Witness Relocation Company’s In a Hall in the Palace of Pyrrhus is a testament to the audacity and force of director / choreographer / adapter Daniel Safer, as well as an impressive showcase for the talents of these disciplined performers and vital designers. Before the play even properly begins, we are treated to a display of the ensemble’s virtuosity in a series of set pieces that unfold in cascading intensity. In these adept spots, we witness a movement solo with sword (performed by Sillapin Thong-Aram), a thrillingly precise and physical lovers’ duel / attempt at seduction (performed by Laura Berlin Stinger and Sean Donovan), and a gorgeous landscape featuring the entire ensemble seated in chairs enacting the moment of stillness before an imminent upheaval.

Ostensibly an adaptation of Racine’s Andromaque, the performance begins in earnest about ten minutes into the evening with a disclaimer delivered by two be-suited raconteurs who state that this is not, in fact, a production of Racine’s Andromaque, but a series of human interactions that take place among real human beings, that is, “fully consenting” human beings. Among the other announcements and notices, there is also a short plot summary, delivered with a sports announcer’s concision: Orestes loves Hermione, Hermione loves Pyrrhus, Pyrrhus loves Andromache, and Andromache loves her dead husband Hector.

With these facts dispensed and clearly in play, we are allowed to get to the meat of the matter, which in this case is a collection of choreographed interludes devised by Safer to interrupt the narrative and pull focus to the intimate details of desire within the larger context of war.
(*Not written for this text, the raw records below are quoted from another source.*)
-- ==== Sys2Proof/Syntax.lean ====
section
/-!
DEFINITION. The commands of the ZW1152: one constructor per row of the table of operations and events, with the
operands each needs: which cell, tap, port, session or die it befalls, the word written, and what arrives with it.
-/
namespace Sys2Proof

open Sys2Proof.Machine
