-- ==== Sys2Proof/Machine/Curve.lean ====
section
/-!
DEFINITION. Curve P-384 (NIST SP 800-186), ECDSA with SHA-384 and key generation by extra random bits (FIPS 186-5), and the ECDH shared
secret (R338, R341, R355, R357).
-/
namespace Sys2Proof.Machine

/-- The field of the curve. -/
def curveP : Nat := 2 ^ 384 - 2 ^ 128 - 2 ^ 96 + 2 ^ 32 - 1
/-- The order of the base point. -/
def curveN : Nat := 0xFFFFFFFFFFFFFFFFFFFFFFFFFFFFFFFFFFFFFFFFFFFFFFFFC7634D81F4372DDF581A0DB248B0A77AECEC196ACCC52973
/-- The constant of the curve's equation y² = x³ − 3x + b. -/
def curveB : Nat := 0xB3312FA7E23EE7E4988E056BE3F82D19181D9C6EFE8141120314088F5013875AC656398D8A2ED19D2A85C8EDD3EC2AEF

/-- A point by its coordinates; nothing is the point at infinity. -/
abbrev Point := Option (Nat × Nat)

/-- The base point. -/
def curveG : Point :=
  some (0xAA87CA22BE8B05378EB1C71EF320AD746E1D3B628BA79B9859F741E082542A385502F25DBF55296C3A545E3872760AB7,
    0x3617DE4A96262C6F5D9E98BF9292DC29F8F41DBD289A147CE9DA3113B5F0B8C00A60B1CE1D7E819D7A431D7C90EA0E5F)

/-- A power modulo m, over `n` bits of the exponent. -/
def powMod (m : Nat) : Nat → Nat → Nat → Nat
  | 0, _, _ => 1 % m
  | n + 1, b, e => (if e % 2 = 1 then b else 1) * powMod m n (b * b % m) (e / 2) % m

/-- The inverse modulo a prime of at most 384 bits. -/
def invMod (m a : Nat) : Nat := powMod m 384 (a % m) (m - 2)

/-- Subtraction in the field. -/
def subP (a b : Nat) : Nat := (a + curveP - b % curveP) % curveP

/-- The sum on the line of slope `l` through a point and a second abscissa. -/
def chord (l : Nat) (p : Nat × Nat) (x2 : Nat) : Point :=
  let x := subP (l * l) (p.1 + x2)
  some (x, subP (l * subP p.1 x) p.2)

/-- The sum of two points. -/
def Point.add : Point → Point → Point
  | none, q => q
  | p, none => p
  | some (x1, y1), some (x2, y2) =>
    if x1 ≠ x2 then chord (subP y2 y1 * invMod curveP (subP x2 x1) % curveP) (x1, y1) x2
    else if y1 ≠ y2 ∨ y1 = 0 then none
    else chord (subP (3 * x1 * x1) 3 * invMod curveP (2 * y1) % curveP) (x1, y1) x2

/-- A multiple of a point, over `n` bits of the factor. -/
def Point.mulBits : Nat → Nat → Point → Point
  | 0, _, _ => none
  | n + 1, k, p =>
    let q := Point.mulBits n (k / 2) (Point.add p p)
    if k % 2 = 1 then Point.add p q else q

/-- A multiple of a point. -/
def Point.mul (k : Nat) (p : Point) : Point := Point.mulBits 384 k p

/-- Whether coordinates lie on the curve. -/
def onCurve (x y : Nat) : Bool :=
  decide (x < curveP) && decide (y < curveP) && y * y % curveP == (x * x * x + curveB + 3 * (curveP - x)) % curveP

/-- The 97 bytes of a point: 0x04, X, Y (Table 7.8). -/
def Point.bytes : Point → List Byte
  | none => List.replicate 97 0
  | some (x, y) => 0x04 :: beBytes 48 x ++ beBytes 48 y

/-- The point that 97 bytes spell; nothing where they spell none. -/
def pointOf (bs : List Byte) : Point :=
  let x := beNat ((bs.drop 1).take 48)
  let y := beNat (bs.drop 49)
  if bs.length = 97 ∧ bs.head? = some 0x04 ∧ onCurve x y = true then some (x, y) else none

/-- A private key from 56 bytes, 64 bits more than the order has (FIPS 186-5 A.2.1; R338). -/
def scalarOf (bits : List Byte) : Nat := beNat bits % (curveN - 1) + 1

/-- The public key of a private key. -/
def publicPoint (d : Nat) : List Byte := (Point.mul d curveG).bytes

/-- The hash of a message as a number, 384 bits. -/
def hashNat (msg : List Byte) : Nat := beNat (sha384 msg)

/-- An ECDSA signature, r then s, 48 bytes each, with the secret number `k` of the message. -/
def ecdsaSign (d k : Nat) (msg : List Byte) : List Byte :=
  let r := ((Point.mul k curveG).getD (0, 0)).1 % curveN
  beBytes 48 r ++ beBytes 48 (invMod curveN k * (hashNat msg + r * d) % curveN)

/-- Whether an ECDSA signature verifies under a public key (R341). -/
def ecdsaVerify (key msg sig : List Byte) : Bool :=
  let r := beNat (sig.take 48)
  let s := beNat (sig.drop 48)
  let w := invMod curveN s
  match pointOf key, sig.length == 96 && decide (0 < r) && decide (r < curveN) && decide (0 < s) && decide (s < curveN) with
  | some q, true =>
    match Point.add (Point.mul (hashNat msg * w % curveN) curveG) (Point.mul (r * w % curveN) (some q)) with
    | some (x, _) => x % curveN == r
    | none => false
  | _, _ => false

/-- The 48-byte ECDH shared secret: the abscissa of the product (R357); nothing where the peer's bytes spell no point. -/
def ecdh (d : Nat) (peer : List Byte) : Option (List Byte) :=
  match pointOf peer with
  | none => none
  | some q => (Point.mul d (some q)).map (fun p => beBytes 48 p.1)

end Sys2Proof.Machine
end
Safer often stages these webs of unrequited love as a series of partnered physical collisions; violent and visceral pas de deux where flesh hits flesh and the resultant contusions become badges for the characters’ ongoing emotional ache. The interludes are set to a wide array of music, from Bowie to the Nutcracker Suite to “My Funny Valentine”, and played out amidst production designer Ruth Pongstaphone’s economical and effective designs. Between and around these interruptions are sections of dialogue, commentary, and narration, which seem to demand that we stay engaged in story with at least enough depth to appreciate the next onslaught of imagery.

At times I felt that the production’s accrued impact was compromised by these brilliant detours. As breathtaking as each of the individual sections are, I found myself desiring global momentum both in narrative and in mode of expression—more tonal and rhythmical diversity in the staging, more structural surprises, and more threat and variation in the piece as a whole. At times, when I could feel the inherent brutality of the narrative beginning to surface, I was let off the hook by the sleek sensuality of a new movement sequence or musical number. This occasionally made the performance difficult to engage in emotionally, beyond the sheer wonder of spectacle and the thrill of watching a company who clearly has their hands on the reins of craft.

Safer’s poetic and gorgeously playful interludes work best when they function as the dilation of a moment: a drawn-out breath between two lovers, a microscopic plunge toward the point of caress, the flash of spark off swords seemingly frozen in the air. It is in these moments—the “between the cracks” probing of the story space—that Safer and company achieve the sublime. When these instances occur (and they do occur quite regularly) the pulse of the room is changed, and the tragedy of Andromache slips into your blood as if by chemistry or magic.